| Problem to solve |
Transcribe, word for word and without additions, each line below from the one containing "nextDeliver : Nat := 0" through the one containing "endMet : Bool := false", both ends included.

Collected data entries
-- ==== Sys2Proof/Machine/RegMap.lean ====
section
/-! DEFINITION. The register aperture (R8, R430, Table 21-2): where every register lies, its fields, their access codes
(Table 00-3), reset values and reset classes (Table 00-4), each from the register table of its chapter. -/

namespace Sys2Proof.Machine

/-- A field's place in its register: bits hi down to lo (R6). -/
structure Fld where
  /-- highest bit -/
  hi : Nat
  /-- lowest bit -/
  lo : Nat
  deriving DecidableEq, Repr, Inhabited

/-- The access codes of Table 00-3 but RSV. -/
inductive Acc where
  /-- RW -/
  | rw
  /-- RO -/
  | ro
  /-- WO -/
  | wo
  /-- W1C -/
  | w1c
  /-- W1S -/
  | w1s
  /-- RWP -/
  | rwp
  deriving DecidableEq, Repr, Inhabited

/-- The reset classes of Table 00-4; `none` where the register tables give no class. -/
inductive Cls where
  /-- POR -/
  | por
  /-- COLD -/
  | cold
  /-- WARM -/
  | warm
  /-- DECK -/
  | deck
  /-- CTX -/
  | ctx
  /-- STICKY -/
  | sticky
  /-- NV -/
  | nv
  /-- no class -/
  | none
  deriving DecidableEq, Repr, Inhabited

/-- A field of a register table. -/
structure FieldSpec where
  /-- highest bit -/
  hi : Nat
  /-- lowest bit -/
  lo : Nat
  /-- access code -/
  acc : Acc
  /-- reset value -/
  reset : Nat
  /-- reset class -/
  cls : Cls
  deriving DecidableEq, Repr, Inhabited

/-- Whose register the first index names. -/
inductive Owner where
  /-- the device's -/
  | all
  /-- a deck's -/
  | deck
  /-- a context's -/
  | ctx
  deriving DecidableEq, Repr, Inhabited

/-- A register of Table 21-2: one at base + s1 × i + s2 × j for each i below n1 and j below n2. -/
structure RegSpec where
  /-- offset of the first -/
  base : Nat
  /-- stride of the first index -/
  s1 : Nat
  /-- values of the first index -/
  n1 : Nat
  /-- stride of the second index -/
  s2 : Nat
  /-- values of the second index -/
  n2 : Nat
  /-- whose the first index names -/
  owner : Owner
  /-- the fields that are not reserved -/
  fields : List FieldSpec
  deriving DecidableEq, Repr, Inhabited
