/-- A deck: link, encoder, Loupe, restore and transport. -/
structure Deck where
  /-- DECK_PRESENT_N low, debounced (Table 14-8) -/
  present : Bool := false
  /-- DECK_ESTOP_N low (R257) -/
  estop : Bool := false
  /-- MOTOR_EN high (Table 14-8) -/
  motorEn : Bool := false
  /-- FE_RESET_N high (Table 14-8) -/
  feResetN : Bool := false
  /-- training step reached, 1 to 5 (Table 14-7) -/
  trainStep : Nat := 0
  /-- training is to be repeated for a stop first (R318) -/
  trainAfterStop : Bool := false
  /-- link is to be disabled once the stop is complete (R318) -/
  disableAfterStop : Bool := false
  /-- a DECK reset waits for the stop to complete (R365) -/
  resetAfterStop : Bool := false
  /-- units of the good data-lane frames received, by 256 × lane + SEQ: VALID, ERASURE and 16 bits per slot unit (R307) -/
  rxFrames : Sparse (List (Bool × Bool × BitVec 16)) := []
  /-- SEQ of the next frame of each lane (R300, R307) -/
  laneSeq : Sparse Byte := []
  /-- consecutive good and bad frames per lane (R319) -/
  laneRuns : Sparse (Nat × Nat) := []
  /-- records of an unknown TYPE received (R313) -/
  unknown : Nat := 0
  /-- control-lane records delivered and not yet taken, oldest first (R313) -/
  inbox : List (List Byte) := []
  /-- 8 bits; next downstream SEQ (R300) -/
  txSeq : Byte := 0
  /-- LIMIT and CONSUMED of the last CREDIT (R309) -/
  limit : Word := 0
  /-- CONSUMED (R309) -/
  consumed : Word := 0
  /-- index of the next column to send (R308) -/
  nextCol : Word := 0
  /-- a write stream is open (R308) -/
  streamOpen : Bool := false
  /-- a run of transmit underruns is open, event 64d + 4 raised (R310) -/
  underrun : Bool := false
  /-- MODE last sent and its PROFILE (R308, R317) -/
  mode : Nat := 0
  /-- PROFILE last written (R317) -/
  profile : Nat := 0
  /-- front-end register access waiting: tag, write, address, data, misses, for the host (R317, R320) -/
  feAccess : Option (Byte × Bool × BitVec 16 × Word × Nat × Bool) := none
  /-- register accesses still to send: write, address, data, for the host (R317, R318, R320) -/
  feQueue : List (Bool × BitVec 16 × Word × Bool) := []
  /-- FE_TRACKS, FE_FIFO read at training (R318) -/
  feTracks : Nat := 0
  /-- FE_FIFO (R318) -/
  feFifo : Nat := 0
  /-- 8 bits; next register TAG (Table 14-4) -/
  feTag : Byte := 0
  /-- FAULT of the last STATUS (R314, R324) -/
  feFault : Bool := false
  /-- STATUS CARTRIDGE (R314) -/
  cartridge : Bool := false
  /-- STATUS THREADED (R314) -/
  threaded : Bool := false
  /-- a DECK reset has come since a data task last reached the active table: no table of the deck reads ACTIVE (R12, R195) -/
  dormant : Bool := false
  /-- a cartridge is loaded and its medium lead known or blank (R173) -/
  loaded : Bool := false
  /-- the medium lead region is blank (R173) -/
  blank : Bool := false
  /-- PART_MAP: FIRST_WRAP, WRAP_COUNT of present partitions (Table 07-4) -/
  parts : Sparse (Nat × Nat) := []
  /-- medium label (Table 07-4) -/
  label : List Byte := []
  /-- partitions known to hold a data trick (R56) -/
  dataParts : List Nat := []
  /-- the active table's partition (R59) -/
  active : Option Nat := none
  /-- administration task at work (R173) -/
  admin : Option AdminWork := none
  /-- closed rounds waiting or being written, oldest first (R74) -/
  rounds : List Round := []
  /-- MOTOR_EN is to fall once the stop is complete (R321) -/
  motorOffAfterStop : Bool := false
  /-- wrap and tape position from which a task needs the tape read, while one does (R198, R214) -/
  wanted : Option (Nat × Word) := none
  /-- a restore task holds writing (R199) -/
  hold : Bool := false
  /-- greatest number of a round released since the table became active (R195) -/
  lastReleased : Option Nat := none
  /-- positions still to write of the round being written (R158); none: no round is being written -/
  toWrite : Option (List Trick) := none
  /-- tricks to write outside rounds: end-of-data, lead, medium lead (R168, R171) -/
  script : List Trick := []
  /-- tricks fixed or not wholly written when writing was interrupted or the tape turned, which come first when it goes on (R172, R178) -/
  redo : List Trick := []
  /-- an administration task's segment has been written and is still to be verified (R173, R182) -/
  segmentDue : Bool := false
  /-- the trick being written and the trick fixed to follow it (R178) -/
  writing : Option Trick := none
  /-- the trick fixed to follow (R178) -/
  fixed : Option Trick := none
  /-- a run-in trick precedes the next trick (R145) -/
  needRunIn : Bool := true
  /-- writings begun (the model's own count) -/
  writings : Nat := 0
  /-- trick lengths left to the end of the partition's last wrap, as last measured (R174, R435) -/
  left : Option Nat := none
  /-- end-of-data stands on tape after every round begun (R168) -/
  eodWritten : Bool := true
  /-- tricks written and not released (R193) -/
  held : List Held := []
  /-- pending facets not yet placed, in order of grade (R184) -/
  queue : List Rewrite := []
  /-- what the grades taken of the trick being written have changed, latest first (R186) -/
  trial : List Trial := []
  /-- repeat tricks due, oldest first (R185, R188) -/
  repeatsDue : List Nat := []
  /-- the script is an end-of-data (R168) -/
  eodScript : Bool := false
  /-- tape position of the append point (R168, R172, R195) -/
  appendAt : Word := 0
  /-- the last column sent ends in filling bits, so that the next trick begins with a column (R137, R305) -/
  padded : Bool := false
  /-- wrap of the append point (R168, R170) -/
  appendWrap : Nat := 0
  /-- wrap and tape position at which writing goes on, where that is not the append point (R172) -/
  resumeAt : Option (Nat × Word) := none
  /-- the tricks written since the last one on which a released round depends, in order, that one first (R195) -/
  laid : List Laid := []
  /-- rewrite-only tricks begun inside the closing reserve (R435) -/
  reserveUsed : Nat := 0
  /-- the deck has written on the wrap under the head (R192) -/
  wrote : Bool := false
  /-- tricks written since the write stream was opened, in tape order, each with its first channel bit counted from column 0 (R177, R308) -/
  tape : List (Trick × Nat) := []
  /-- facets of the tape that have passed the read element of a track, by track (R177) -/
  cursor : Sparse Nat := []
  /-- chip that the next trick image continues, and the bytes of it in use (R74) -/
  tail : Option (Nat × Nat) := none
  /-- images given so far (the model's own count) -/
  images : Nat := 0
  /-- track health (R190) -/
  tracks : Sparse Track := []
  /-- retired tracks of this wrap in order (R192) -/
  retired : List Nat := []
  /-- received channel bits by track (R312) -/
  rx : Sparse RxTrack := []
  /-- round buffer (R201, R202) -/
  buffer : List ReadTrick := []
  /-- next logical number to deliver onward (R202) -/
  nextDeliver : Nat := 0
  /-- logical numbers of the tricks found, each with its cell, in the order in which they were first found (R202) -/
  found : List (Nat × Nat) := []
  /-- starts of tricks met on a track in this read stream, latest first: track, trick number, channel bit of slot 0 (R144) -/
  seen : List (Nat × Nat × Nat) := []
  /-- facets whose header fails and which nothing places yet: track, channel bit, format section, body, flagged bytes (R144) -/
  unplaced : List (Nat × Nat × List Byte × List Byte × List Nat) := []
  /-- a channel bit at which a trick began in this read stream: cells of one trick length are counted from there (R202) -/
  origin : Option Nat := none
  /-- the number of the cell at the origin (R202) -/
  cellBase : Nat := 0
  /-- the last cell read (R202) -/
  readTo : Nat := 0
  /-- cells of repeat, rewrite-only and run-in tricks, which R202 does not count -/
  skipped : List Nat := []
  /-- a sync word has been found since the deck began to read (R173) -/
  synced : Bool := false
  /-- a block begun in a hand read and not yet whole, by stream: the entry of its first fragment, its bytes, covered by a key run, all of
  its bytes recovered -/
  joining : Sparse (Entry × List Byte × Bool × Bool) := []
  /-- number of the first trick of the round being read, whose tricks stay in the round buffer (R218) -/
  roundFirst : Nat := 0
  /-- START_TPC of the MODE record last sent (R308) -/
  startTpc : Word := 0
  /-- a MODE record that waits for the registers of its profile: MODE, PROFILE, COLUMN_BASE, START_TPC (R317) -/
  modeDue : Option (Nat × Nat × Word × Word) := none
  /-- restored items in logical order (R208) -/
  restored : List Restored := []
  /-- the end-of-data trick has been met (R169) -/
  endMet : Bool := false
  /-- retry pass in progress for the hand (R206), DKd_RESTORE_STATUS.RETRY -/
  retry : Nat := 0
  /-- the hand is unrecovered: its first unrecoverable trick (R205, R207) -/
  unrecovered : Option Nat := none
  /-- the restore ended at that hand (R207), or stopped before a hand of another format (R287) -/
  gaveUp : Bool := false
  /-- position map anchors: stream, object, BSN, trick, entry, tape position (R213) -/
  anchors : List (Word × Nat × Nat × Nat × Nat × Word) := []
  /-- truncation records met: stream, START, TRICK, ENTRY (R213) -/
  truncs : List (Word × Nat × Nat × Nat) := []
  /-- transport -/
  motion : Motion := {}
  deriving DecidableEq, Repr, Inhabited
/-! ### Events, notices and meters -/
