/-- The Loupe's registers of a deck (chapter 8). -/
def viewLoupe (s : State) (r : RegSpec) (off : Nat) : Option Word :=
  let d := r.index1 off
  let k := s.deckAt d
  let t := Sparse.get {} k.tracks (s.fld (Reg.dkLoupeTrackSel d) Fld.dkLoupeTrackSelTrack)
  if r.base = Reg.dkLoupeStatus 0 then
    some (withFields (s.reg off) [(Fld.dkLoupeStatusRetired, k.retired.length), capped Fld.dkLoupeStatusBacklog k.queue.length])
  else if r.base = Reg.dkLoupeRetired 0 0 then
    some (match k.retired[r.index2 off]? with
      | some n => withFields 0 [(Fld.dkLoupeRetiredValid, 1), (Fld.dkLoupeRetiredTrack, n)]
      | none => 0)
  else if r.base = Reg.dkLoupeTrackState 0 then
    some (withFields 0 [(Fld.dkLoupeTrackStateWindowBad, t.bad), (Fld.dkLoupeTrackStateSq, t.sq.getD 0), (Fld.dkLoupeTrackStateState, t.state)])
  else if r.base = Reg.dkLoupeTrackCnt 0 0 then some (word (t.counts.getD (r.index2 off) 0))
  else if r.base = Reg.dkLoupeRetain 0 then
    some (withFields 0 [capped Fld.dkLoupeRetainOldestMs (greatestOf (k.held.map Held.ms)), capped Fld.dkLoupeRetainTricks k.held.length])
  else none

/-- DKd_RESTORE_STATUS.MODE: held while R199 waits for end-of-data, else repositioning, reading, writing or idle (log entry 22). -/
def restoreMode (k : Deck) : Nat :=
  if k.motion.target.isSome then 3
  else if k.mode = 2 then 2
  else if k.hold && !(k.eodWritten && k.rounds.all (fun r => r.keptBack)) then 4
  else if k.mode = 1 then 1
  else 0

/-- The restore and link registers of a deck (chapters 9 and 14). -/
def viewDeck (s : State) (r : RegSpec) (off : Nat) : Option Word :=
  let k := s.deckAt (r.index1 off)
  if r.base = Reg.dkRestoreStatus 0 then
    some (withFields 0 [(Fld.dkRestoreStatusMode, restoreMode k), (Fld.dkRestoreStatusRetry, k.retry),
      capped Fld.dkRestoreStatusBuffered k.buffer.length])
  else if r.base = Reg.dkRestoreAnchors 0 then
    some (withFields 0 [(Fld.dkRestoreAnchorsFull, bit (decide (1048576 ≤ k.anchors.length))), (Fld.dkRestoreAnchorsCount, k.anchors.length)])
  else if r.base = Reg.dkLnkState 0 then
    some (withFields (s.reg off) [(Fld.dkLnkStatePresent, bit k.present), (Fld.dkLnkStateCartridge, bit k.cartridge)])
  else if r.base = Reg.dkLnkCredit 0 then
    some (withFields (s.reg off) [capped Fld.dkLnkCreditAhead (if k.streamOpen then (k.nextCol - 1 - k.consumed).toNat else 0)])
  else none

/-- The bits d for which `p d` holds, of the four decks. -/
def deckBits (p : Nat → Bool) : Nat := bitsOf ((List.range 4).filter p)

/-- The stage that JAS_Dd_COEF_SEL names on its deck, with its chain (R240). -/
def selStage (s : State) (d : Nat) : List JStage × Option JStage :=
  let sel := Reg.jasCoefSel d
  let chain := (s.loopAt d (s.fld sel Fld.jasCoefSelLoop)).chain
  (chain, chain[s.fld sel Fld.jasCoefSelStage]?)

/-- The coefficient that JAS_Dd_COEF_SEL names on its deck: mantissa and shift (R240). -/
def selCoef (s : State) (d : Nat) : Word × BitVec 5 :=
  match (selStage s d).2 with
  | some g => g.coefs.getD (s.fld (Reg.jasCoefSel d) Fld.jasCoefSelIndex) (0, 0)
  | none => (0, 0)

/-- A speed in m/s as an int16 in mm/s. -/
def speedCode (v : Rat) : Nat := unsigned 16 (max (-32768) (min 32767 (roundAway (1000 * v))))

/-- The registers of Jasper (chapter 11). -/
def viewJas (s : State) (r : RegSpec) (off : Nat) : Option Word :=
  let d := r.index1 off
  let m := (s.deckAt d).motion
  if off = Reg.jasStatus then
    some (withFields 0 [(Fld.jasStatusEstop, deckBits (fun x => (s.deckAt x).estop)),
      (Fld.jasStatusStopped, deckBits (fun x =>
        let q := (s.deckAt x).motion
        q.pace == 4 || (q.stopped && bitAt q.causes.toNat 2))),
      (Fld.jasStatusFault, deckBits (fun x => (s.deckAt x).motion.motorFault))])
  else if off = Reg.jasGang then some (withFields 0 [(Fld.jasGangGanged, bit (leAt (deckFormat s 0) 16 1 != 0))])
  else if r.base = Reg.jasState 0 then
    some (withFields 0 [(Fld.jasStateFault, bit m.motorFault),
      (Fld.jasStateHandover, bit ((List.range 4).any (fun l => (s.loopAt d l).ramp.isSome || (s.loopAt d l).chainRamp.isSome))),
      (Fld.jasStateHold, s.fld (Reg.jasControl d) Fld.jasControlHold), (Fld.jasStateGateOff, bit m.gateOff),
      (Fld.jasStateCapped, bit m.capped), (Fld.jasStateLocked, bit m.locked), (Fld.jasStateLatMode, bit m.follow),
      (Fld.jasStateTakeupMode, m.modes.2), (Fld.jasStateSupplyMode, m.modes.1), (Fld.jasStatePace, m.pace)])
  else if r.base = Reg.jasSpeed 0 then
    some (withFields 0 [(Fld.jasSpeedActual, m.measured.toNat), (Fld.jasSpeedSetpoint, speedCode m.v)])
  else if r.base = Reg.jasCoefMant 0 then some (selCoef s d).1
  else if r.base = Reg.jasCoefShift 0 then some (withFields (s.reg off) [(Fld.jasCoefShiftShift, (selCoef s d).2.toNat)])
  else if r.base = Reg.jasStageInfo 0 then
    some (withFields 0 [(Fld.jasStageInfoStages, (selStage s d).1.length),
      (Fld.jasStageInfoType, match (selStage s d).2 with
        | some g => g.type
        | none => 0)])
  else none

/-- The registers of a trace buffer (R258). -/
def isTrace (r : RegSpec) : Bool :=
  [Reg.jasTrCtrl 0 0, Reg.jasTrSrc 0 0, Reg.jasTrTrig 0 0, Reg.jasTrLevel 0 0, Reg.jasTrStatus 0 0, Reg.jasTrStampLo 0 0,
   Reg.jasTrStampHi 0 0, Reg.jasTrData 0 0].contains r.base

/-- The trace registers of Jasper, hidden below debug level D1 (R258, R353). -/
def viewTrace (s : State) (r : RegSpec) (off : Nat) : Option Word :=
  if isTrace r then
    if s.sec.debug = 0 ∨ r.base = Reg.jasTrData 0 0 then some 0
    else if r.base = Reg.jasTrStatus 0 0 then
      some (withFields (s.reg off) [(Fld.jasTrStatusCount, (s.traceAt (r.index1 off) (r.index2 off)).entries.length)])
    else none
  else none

| Exercise solution |
  nextDeliver : Nat := 0
  /-- logical numbers of the tricks found, each with its cell, in the order in which they were first found (R202) -/
  found : List (Nat × Nat) := []
  /-- starts of tricks met on a track in this read stream, latest first: track, trick number, channel bit of slot 0 (R144) -/
  seen : List (Nat × Nat × Nat) := []
  /-- facets whose header fails and which nothing places yet: track, channel bit, format section, body, flagged bytes (R144) -/
  unplaced : List (Nat × Nat × List Byte × List Byte × List Nat) := []
  /-- a channel bit at which a trick began in this read stream: cells of one trick length are counted from there (R202) -/
  origin : Option Nat := none
  /-- the number of the cell at the origin (R202) -/
  cellBase : Nat := 0
  /-- the last cell read (R202) -/
  readTo : Nat := 0
  /-- cells of repeat, rewrite-only and run-in tricks, which R202 does not count -/
  skipped : List Nat := []
  /-- a sync word has been found since the deck began to read (R173) -/
  synced : Bool := false
  /-- a block begun in a hand read and not yet whole, by stream: the entry of its first fragment, its bytes, covered by a key run, all of
  its bytes recovered -/
  joining : Sparse (Entry × List Byte × Bool × Bool) := []
  /-- number of the first trick of the round being read, whose tricks stay in the round buffer (R218) -/
  roundFirst : Nat := 0
  /-- START_TPC of the MODE record last sent (R308) -/
  startTpc : Word := 0
  /-- a MODE record that waits for the registers of its profile: MODE, PROFILE, COLUMN_BASE, START_TPC (R317) -/
  modeDue : Option (Nat × Nat × Word × Word) := none
  /-- restored items in logical order (R208) -/
  restored : List Restored := []
  /-- the end-of-data trick has been met (R169) -/
  endMet : Bool := false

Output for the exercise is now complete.